## Task requirements
Search the entries below for the word "reservedMajor" and copy every line where it appears.

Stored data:
——

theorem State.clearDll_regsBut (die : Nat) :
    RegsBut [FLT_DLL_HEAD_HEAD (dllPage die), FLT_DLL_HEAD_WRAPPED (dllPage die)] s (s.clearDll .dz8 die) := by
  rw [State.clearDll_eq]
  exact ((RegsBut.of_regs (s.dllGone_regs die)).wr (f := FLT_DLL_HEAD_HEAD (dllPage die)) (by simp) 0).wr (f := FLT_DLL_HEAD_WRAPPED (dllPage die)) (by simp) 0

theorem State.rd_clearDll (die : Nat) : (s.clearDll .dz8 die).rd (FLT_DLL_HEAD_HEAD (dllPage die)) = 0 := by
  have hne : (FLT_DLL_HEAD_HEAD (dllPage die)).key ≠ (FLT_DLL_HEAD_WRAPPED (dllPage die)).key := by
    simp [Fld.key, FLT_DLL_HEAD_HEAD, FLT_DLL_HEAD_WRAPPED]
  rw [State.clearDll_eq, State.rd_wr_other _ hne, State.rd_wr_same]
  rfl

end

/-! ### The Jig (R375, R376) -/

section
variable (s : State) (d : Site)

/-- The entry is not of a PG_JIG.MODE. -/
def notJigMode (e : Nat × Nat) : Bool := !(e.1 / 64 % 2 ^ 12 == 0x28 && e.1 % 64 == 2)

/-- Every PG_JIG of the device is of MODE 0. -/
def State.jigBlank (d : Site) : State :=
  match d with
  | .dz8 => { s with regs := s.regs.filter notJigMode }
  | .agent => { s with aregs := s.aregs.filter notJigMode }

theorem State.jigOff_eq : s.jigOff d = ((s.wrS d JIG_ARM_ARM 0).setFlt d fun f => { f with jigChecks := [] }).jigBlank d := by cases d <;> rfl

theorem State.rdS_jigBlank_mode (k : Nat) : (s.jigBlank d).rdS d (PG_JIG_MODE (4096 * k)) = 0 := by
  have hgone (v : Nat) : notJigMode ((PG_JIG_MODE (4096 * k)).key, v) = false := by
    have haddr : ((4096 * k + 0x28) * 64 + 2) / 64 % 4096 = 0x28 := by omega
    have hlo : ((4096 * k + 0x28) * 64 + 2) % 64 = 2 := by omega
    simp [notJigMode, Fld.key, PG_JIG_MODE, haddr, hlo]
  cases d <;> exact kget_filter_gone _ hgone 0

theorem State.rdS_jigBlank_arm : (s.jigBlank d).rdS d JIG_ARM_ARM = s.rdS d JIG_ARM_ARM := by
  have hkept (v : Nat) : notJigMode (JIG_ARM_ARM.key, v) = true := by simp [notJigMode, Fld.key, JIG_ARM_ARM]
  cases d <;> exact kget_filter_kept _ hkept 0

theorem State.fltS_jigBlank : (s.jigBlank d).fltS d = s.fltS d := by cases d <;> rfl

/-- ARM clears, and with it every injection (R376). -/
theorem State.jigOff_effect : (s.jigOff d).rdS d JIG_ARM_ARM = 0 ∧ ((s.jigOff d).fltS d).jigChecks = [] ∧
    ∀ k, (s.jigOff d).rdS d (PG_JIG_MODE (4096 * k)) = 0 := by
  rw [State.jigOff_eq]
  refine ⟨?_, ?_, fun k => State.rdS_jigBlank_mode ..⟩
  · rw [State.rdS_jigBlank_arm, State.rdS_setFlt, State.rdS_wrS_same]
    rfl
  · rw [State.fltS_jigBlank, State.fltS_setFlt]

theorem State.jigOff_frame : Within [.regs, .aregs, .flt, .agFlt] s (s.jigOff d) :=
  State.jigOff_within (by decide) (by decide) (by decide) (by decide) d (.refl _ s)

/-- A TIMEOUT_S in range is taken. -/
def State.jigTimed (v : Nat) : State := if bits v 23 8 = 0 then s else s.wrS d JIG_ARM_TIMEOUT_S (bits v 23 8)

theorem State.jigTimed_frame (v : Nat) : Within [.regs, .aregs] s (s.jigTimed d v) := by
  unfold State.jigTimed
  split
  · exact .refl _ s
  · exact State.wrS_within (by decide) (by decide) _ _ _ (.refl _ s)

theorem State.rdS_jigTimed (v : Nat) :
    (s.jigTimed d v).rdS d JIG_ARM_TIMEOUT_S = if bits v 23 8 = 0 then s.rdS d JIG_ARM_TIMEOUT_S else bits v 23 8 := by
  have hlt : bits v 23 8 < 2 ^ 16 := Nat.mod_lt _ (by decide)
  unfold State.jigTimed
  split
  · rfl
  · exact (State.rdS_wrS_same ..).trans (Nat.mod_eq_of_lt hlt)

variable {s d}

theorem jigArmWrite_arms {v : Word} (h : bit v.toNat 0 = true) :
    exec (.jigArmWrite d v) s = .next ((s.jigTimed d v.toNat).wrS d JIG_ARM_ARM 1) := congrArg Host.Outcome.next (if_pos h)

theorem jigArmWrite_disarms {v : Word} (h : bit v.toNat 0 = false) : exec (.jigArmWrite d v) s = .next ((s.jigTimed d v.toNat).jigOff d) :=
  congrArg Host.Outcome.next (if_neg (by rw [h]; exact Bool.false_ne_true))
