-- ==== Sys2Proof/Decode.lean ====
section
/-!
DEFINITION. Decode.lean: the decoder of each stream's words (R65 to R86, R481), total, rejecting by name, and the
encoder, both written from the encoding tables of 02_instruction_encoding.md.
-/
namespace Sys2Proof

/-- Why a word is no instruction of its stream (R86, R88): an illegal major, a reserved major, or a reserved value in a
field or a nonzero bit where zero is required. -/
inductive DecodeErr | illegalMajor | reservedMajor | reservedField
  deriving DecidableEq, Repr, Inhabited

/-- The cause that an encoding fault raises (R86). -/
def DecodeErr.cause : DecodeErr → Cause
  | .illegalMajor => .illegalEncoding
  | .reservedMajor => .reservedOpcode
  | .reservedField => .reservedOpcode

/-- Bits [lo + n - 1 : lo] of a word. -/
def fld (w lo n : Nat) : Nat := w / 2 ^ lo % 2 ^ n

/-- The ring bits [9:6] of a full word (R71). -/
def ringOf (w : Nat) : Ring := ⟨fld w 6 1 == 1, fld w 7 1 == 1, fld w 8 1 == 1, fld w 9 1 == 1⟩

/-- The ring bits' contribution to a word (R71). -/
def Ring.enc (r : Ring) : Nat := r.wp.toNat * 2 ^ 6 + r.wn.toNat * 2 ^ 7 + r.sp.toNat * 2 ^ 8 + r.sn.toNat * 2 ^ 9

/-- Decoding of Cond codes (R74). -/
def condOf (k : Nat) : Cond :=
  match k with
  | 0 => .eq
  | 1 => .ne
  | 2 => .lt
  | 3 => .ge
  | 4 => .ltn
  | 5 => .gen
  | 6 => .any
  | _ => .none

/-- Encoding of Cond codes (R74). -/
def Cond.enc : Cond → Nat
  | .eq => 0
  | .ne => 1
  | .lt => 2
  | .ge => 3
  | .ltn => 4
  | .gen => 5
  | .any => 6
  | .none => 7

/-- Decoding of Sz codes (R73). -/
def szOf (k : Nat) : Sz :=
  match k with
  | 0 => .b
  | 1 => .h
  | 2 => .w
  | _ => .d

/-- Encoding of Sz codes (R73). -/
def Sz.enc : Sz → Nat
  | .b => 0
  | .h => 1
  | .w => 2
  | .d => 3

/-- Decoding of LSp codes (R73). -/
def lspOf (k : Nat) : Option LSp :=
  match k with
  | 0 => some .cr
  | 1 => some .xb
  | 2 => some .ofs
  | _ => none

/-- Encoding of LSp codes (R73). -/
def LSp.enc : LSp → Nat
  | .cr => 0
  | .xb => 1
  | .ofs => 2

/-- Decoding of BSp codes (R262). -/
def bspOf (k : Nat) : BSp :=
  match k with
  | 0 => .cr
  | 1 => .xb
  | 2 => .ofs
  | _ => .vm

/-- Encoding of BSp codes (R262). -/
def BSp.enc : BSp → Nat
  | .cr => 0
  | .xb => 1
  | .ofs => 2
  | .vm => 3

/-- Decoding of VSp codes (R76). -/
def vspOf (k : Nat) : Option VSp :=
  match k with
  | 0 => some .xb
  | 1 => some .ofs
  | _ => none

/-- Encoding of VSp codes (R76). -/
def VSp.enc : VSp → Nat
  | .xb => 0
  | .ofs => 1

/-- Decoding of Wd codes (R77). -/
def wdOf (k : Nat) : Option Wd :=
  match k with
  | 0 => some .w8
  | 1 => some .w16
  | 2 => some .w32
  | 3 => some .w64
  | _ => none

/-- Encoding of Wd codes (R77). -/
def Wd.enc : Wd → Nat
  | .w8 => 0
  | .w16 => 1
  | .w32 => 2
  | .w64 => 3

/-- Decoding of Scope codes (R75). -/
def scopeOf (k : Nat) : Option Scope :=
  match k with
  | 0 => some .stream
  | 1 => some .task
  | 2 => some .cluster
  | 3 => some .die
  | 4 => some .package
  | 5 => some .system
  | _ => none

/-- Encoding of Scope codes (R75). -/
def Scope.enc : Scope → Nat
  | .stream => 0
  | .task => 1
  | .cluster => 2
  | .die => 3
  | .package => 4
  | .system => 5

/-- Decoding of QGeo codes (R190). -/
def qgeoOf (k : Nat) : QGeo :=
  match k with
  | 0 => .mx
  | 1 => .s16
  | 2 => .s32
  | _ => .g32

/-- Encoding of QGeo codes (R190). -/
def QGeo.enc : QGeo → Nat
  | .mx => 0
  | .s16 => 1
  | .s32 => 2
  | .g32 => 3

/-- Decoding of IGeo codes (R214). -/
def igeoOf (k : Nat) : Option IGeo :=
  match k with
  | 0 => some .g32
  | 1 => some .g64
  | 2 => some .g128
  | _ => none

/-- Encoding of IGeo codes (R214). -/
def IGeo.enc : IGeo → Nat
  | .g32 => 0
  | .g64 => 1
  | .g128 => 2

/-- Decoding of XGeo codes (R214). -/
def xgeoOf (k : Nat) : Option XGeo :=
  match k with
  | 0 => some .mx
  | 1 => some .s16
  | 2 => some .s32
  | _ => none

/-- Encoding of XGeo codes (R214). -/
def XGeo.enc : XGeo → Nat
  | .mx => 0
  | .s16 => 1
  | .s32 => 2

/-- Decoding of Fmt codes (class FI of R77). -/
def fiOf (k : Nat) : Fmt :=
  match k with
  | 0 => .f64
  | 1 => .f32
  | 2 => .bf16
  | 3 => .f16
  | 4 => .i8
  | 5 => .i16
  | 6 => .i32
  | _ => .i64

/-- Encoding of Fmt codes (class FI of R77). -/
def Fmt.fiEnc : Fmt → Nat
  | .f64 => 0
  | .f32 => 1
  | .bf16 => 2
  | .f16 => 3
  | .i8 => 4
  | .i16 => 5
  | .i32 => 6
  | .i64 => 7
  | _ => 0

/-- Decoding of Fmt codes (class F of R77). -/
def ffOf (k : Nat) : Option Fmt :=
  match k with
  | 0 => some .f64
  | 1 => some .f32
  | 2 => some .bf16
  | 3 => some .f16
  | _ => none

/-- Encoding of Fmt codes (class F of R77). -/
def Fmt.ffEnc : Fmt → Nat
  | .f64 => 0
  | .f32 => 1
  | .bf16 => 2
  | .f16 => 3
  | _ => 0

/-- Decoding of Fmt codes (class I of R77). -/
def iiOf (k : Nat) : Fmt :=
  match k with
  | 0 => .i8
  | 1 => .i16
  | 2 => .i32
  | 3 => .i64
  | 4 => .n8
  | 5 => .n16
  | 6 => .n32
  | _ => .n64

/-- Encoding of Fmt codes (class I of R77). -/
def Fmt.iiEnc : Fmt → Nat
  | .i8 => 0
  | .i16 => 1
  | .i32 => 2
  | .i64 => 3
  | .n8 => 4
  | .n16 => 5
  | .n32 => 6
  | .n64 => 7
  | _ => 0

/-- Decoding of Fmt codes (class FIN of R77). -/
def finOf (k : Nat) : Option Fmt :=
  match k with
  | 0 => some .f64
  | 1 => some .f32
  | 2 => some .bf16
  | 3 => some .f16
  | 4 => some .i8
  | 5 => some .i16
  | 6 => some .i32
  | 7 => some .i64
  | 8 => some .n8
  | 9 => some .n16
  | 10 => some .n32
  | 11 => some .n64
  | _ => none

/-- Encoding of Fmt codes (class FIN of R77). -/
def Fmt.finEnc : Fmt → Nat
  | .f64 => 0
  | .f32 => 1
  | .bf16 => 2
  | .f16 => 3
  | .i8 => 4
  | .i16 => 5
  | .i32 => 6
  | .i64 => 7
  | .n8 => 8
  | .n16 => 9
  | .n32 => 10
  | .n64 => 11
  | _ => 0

——

## Solution for this task
inductive DecodeErr | illegalMajor | reservedMajor | reservedField
  | .reservedMajor => .reservedOpcode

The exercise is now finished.